#### WHAT YOU ARE ASKED TO DO
From the line that contains "rw [revokePhase_cons he]" through the line that contains "t i g ht hg", output every line of the listing below exactly and leave out all the rest.
START AVAILABLE DATA
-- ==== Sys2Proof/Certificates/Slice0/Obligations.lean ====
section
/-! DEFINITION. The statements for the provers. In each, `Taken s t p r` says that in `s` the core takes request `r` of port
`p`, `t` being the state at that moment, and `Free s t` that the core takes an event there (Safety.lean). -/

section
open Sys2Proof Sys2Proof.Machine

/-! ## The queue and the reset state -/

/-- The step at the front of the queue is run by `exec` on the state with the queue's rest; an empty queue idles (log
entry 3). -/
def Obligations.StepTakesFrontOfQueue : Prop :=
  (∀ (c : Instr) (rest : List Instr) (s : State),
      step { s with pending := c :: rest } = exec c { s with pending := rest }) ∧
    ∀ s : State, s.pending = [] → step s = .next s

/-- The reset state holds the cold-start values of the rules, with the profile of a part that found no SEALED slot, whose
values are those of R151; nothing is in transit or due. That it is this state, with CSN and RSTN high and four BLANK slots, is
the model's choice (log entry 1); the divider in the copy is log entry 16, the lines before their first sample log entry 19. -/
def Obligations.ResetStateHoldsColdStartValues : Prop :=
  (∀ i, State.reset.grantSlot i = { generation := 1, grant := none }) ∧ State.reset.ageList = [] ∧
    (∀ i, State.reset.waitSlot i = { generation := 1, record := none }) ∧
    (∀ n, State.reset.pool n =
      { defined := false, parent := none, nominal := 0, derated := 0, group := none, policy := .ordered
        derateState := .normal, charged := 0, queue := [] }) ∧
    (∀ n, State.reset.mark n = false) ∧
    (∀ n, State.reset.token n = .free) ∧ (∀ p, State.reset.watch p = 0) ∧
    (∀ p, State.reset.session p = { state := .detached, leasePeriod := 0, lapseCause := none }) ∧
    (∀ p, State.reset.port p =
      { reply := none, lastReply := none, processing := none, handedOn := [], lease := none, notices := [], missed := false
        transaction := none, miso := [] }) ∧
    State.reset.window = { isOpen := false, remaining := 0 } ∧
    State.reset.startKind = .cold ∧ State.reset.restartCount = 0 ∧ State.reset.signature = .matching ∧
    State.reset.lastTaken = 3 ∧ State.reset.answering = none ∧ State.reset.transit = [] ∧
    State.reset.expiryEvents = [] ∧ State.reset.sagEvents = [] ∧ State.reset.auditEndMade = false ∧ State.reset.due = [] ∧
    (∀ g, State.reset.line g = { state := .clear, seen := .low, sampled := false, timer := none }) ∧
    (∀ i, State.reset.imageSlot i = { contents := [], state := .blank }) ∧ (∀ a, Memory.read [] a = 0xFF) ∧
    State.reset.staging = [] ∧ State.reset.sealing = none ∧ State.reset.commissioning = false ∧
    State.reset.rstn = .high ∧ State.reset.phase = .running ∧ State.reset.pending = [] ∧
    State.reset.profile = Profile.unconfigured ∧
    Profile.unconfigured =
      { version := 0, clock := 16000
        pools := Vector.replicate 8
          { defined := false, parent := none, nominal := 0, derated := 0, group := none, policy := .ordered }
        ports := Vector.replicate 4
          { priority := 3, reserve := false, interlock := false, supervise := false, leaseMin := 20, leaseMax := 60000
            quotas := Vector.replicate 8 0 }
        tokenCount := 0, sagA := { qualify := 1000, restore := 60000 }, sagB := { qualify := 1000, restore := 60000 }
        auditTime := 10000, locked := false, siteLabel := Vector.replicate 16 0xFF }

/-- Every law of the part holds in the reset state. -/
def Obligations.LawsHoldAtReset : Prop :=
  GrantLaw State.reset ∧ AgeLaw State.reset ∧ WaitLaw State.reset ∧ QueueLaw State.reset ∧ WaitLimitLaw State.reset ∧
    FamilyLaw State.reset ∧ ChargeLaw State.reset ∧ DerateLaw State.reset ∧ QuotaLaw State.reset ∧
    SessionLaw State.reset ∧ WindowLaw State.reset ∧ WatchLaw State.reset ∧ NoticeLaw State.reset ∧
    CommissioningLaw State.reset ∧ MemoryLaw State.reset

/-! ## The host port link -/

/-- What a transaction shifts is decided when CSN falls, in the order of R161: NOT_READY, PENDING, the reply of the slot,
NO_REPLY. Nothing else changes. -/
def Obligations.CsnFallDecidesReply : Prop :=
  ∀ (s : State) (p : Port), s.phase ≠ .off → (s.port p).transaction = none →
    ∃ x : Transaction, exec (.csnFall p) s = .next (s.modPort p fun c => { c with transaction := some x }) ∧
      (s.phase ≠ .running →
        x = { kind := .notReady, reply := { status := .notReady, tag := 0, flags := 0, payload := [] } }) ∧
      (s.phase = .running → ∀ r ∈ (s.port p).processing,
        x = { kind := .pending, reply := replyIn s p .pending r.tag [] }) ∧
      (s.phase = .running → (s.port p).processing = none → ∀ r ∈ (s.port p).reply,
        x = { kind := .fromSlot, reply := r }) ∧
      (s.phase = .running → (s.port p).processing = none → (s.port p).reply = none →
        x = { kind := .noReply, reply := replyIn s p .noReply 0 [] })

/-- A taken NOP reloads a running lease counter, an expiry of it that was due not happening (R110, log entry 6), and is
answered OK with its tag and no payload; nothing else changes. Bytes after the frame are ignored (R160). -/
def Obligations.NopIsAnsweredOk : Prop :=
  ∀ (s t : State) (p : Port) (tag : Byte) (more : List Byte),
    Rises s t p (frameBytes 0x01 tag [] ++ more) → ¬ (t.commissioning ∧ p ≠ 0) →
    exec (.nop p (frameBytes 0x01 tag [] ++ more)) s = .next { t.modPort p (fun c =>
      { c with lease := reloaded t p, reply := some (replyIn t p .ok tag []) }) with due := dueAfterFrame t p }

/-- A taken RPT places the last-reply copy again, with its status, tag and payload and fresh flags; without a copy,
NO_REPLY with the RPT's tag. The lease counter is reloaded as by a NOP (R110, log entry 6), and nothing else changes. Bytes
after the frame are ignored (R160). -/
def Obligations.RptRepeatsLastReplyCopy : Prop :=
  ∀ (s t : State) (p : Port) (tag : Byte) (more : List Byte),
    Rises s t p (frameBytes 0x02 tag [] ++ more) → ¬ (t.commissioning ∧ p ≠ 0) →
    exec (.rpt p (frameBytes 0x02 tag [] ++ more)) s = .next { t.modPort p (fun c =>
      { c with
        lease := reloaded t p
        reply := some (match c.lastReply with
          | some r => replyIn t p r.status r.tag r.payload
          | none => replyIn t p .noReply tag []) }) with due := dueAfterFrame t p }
END AVAILABLE DATA
START AVAILABLE DATA
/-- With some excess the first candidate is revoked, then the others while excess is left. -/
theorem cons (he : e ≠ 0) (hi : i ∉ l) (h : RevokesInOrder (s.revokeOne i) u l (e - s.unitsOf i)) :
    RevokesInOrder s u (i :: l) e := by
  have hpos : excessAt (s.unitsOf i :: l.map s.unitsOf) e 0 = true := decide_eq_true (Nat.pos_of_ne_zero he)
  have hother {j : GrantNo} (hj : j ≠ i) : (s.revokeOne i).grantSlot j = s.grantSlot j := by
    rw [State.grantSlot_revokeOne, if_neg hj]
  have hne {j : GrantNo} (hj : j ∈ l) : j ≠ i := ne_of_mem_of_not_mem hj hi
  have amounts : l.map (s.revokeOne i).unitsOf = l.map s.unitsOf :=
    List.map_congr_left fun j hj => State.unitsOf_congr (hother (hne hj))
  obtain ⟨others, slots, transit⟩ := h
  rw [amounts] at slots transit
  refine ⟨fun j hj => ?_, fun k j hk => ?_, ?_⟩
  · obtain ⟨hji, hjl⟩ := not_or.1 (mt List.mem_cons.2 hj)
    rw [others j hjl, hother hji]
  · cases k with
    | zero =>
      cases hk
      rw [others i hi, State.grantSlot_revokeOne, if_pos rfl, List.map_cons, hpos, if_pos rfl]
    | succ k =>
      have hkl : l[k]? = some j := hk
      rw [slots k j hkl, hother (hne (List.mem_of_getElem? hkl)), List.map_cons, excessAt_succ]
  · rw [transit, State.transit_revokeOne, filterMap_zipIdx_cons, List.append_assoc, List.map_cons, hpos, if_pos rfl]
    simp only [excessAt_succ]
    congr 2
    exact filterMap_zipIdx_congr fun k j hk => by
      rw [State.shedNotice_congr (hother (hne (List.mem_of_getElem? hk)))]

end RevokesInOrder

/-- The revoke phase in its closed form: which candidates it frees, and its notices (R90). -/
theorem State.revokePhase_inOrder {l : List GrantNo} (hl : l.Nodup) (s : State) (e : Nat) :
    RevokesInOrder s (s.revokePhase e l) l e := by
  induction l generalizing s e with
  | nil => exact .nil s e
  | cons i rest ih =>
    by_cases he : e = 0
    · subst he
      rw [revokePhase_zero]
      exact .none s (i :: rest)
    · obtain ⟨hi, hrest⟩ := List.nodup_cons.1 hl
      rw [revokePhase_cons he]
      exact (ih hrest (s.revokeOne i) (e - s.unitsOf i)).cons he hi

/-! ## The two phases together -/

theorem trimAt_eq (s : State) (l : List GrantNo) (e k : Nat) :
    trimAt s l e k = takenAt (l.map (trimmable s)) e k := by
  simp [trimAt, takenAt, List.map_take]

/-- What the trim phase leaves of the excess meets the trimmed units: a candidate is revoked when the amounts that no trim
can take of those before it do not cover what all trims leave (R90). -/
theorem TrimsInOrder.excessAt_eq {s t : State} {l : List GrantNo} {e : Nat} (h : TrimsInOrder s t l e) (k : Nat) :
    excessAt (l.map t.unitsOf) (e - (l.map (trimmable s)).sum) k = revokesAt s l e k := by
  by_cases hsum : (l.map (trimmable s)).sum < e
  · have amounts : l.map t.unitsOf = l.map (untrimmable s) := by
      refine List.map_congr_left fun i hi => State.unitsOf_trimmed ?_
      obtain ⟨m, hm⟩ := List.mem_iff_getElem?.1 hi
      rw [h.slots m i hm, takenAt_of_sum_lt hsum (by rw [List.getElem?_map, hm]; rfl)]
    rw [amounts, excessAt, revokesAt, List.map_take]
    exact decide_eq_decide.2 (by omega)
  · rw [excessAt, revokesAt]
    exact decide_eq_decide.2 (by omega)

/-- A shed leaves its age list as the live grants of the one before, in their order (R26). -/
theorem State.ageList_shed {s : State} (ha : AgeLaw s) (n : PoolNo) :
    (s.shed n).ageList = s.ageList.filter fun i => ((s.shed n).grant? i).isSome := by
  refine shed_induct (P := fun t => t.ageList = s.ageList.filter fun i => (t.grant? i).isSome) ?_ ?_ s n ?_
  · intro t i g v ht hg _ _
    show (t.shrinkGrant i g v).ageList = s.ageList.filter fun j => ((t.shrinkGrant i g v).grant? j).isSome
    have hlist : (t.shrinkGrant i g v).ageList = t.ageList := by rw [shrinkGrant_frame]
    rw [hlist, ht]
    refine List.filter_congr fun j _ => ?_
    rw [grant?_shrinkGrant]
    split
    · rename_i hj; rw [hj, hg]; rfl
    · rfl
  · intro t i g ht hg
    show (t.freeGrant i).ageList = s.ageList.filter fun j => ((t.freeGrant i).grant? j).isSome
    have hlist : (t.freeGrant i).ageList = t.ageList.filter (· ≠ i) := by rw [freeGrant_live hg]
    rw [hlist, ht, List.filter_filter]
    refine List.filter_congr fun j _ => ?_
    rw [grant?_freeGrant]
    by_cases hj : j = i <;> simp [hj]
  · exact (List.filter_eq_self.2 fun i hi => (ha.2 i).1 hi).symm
END AVAILABLE DATA
#### EXPECTED ANSWER
      rw [revokePhase_cons he]
      exact (ih hrest (s.revokeOne i) (e - s.unitsOf i)).cons he hi

/-! ## The two phases together -/

theorem trimAt_eq (s : State) (l : List GrantNo) (e k : Nat) :
    trimAt s l e k = takenAt (l.map (trimmable s)) e k := by
  simp [trimAt, takenAt, List.map_take]

/-- What the trim phase leaves of the excess meets the trimmed units: a candidate is revoked when the amounts that no trim
can take of those before it do not cover what all trims leave (R90). -/
theorem TrimsInOrder.excessAt_eq {s t : State} {l : List GrantNo} {e : Nat} (h : TrimsInOrder s t l e) (k : Nat) :
    excessAt (l.map t.unitsOf) (e - (l.map (trimmable s)).sum) k = revokesAt s l e k := by
  by_cases hsum : (l.map (trimmable s)).sum < e
  · have amounts : l.map t.unitsOf = l.map (untrimmable s) := by
      refine List.map_congr_left fun i hi => State.unitsOf_trimmed ?_
      obtain ⟨m, hm⟩ := List.mem_iff_getElem?.1 hi
      rw [h.slots m i hm, takenAt_of_sum_lt hsum (by rw [List.getElem?_map, hm]; rfl)]
    rw [amounts, excessAt, revokesAt, List.map_take]
    exact decide_eq_decide.2 (by omega)
  · rw [excessAt, revokesAt]
    exact decide_eq_decide.2 (by omega)

/-- A shed leaves its age list as the live grants of the one before, in their order (R26). -/
theorem State.ageList_shed {s : State} (ha : AgeLaw s) (n : PoolNo) :
    (s.shed n).ageList = s.ageList.filter fun i => ((s.shed n).grant? i).isSome := by
  refine shed_induct (P := fun t => t.ageList = s.ageList.filter fun i => (t.grant? i).isSome) ?_ ?_ s n ?_
  · intro t i g v ht hg _ _
    show (t.shrinkGrant i g v).ageList = s.ageList.filter fun j => ((t.shrinkGrant i g v).grant? j).isSome
    have hlist : (t.shrinkGrant i g v).ageList = t.ageList := by rw [shrinkGrant_frame]
    rw [hlist, ht]
    refine List.filter_congr fun j _ => ?_
    rw [grant?_shrinkGrant]
    split
    · rename_i hj; rw [hj, hg]; rfl
    · rfl
  · intro t i g ht hg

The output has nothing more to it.